Exercise materials Start Marker
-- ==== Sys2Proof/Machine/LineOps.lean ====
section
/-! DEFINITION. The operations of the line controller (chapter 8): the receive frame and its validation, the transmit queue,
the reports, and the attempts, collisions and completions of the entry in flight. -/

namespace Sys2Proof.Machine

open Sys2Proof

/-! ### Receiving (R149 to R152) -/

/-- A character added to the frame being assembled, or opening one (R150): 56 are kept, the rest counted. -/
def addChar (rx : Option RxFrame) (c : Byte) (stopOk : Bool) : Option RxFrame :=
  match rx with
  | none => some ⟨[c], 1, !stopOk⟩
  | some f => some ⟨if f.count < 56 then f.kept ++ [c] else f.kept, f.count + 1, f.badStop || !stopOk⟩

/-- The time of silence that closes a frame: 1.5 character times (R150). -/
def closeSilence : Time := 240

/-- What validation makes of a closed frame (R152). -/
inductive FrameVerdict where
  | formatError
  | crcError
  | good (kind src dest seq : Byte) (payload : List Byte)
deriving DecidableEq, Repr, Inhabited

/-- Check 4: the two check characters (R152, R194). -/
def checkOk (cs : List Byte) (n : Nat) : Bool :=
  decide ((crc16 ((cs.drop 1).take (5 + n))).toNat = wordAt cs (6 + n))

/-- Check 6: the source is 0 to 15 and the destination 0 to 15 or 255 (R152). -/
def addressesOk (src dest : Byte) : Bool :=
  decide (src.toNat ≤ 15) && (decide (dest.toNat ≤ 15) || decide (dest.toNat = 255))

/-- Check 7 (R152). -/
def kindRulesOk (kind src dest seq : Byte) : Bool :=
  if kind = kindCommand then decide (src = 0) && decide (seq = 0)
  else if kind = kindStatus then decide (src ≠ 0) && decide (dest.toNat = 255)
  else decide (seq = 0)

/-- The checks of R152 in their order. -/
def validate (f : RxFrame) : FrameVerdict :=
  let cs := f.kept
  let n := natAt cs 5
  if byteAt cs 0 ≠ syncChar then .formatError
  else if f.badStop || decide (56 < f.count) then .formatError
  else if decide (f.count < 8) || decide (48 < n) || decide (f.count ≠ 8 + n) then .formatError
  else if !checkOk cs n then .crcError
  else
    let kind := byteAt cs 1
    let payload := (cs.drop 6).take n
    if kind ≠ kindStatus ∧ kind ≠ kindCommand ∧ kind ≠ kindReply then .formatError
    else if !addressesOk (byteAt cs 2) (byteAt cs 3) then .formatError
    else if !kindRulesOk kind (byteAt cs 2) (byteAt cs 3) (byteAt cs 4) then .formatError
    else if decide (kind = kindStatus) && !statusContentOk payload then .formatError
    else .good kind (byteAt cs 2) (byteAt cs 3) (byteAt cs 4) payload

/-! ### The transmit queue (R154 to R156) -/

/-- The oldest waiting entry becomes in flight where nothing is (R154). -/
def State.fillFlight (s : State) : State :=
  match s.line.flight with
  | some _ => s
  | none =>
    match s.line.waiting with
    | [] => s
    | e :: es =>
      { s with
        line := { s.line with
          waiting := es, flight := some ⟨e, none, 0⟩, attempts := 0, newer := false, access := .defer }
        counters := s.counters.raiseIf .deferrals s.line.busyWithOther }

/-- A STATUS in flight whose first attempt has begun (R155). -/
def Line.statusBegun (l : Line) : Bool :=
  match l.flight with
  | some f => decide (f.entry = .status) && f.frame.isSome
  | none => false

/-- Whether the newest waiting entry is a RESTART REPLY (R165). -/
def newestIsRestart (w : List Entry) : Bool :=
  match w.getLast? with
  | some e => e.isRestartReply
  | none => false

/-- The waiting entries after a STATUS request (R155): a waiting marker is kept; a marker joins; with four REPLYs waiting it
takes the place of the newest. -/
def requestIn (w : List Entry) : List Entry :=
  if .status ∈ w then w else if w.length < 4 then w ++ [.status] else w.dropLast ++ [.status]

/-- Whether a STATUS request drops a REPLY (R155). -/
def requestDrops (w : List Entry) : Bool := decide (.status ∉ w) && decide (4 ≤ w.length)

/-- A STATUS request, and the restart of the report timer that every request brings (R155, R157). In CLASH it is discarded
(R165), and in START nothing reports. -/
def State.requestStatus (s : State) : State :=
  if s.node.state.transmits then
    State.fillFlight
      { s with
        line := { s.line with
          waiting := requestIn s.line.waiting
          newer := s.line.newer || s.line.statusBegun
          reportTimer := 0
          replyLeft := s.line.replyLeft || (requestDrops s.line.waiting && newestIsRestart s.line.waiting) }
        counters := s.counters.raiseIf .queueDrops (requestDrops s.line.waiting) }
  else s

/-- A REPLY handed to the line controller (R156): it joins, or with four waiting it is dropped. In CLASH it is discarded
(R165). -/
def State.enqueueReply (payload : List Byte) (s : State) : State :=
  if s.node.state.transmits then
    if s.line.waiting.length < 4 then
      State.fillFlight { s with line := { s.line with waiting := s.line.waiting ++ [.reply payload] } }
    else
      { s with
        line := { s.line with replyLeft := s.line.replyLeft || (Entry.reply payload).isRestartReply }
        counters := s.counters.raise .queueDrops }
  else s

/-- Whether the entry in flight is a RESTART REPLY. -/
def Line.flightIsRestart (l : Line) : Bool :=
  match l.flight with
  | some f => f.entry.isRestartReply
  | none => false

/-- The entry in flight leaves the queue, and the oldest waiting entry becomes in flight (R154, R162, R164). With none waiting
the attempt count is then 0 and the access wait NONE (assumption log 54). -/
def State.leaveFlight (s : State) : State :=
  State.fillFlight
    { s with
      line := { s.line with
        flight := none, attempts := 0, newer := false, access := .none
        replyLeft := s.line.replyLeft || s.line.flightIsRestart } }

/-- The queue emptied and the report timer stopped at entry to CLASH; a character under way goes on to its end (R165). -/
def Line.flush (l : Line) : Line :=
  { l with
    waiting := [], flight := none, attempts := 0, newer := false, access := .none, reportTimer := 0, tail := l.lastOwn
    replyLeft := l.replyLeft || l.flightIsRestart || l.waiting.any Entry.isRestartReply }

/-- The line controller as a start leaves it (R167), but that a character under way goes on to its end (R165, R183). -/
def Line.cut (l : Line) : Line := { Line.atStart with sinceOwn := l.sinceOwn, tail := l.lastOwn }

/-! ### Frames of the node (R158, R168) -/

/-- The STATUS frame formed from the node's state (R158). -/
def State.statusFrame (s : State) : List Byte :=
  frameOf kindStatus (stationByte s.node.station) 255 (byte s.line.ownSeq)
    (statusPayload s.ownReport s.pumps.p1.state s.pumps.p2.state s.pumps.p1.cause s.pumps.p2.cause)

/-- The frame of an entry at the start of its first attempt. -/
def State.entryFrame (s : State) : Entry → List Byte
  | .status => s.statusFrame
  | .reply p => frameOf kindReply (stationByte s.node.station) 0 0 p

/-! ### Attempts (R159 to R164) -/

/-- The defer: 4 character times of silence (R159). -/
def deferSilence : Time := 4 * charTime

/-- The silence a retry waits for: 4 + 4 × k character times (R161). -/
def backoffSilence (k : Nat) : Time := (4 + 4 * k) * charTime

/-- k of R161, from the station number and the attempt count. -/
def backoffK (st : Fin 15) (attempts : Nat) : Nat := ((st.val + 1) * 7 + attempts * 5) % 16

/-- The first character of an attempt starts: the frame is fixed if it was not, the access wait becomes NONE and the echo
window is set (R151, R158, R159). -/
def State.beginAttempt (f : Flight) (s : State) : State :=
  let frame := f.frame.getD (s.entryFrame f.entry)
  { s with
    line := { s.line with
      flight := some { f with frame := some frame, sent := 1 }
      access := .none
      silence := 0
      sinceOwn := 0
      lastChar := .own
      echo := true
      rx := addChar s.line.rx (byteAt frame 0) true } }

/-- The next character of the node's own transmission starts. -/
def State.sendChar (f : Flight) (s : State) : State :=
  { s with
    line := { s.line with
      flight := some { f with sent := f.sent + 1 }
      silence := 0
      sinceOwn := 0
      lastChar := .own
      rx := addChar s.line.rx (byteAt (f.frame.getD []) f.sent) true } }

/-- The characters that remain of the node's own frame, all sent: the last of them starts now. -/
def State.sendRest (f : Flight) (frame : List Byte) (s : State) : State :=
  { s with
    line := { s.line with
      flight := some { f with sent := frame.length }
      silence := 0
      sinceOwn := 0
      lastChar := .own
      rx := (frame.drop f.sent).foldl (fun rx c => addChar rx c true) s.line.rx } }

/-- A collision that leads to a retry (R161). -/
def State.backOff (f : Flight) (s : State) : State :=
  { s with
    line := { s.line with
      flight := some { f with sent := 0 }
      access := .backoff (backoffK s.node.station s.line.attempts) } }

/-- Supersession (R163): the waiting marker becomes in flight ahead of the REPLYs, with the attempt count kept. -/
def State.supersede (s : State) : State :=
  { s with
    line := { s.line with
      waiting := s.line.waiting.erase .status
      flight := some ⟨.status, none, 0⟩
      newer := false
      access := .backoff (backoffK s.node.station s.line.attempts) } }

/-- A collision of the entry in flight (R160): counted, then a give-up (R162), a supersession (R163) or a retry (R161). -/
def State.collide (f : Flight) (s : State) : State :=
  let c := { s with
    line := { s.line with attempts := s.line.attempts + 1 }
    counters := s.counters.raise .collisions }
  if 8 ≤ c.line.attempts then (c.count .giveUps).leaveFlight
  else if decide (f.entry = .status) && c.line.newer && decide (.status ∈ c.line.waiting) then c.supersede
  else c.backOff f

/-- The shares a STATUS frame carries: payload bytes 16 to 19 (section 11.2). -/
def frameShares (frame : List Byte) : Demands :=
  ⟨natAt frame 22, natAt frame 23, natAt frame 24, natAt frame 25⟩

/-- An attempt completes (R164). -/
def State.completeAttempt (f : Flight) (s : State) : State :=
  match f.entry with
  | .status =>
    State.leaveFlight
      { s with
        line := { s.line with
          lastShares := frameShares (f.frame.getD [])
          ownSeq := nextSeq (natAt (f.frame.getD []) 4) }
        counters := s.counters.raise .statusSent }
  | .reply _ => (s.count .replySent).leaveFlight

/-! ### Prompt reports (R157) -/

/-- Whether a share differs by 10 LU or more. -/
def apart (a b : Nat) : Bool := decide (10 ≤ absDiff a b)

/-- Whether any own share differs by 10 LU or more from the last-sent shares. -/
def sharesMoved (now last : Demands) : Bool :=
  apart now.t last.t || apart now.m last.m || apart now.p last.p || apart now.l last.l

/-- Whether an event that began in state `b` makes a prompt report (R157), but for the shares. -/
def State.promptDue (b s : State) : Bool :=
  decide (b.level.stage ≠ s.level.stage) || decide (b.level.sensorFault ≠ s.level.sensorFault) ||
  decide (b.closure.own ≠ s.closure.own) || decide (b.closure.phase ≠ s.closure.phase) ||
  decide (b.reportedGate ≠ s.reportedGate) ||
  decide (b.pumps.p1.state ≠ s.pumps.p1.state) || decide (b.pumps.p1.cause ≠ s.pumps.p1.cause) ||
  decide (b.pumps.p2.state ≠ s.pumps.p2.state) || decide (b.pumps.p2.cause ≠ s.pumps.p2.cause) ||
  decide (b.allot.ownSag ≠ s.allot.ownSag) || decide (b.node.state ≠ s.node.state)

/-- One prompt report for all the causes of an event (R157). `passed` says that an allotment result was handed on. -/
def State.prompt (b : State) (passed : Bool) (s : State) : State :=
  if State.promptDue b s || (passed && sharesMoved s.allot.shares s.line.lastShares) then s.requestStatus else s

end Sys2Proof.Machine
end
Exercise materials End Marker
Your assignment ::
Would you print exactly, and only, the lines of the data above from the line with "waiting := [], flight" through the line with "replyLeft := l.replyLeft", inclusive?

Completed task ::
    waiting := [], flight := none, attempts := 0, newer := false, access := .none, reportTimer := 0, tail := l.lastOwn
    replyLeft := l.replyLeft || l.flightIsRestart || l.waiting.any Entry.isRestartReply }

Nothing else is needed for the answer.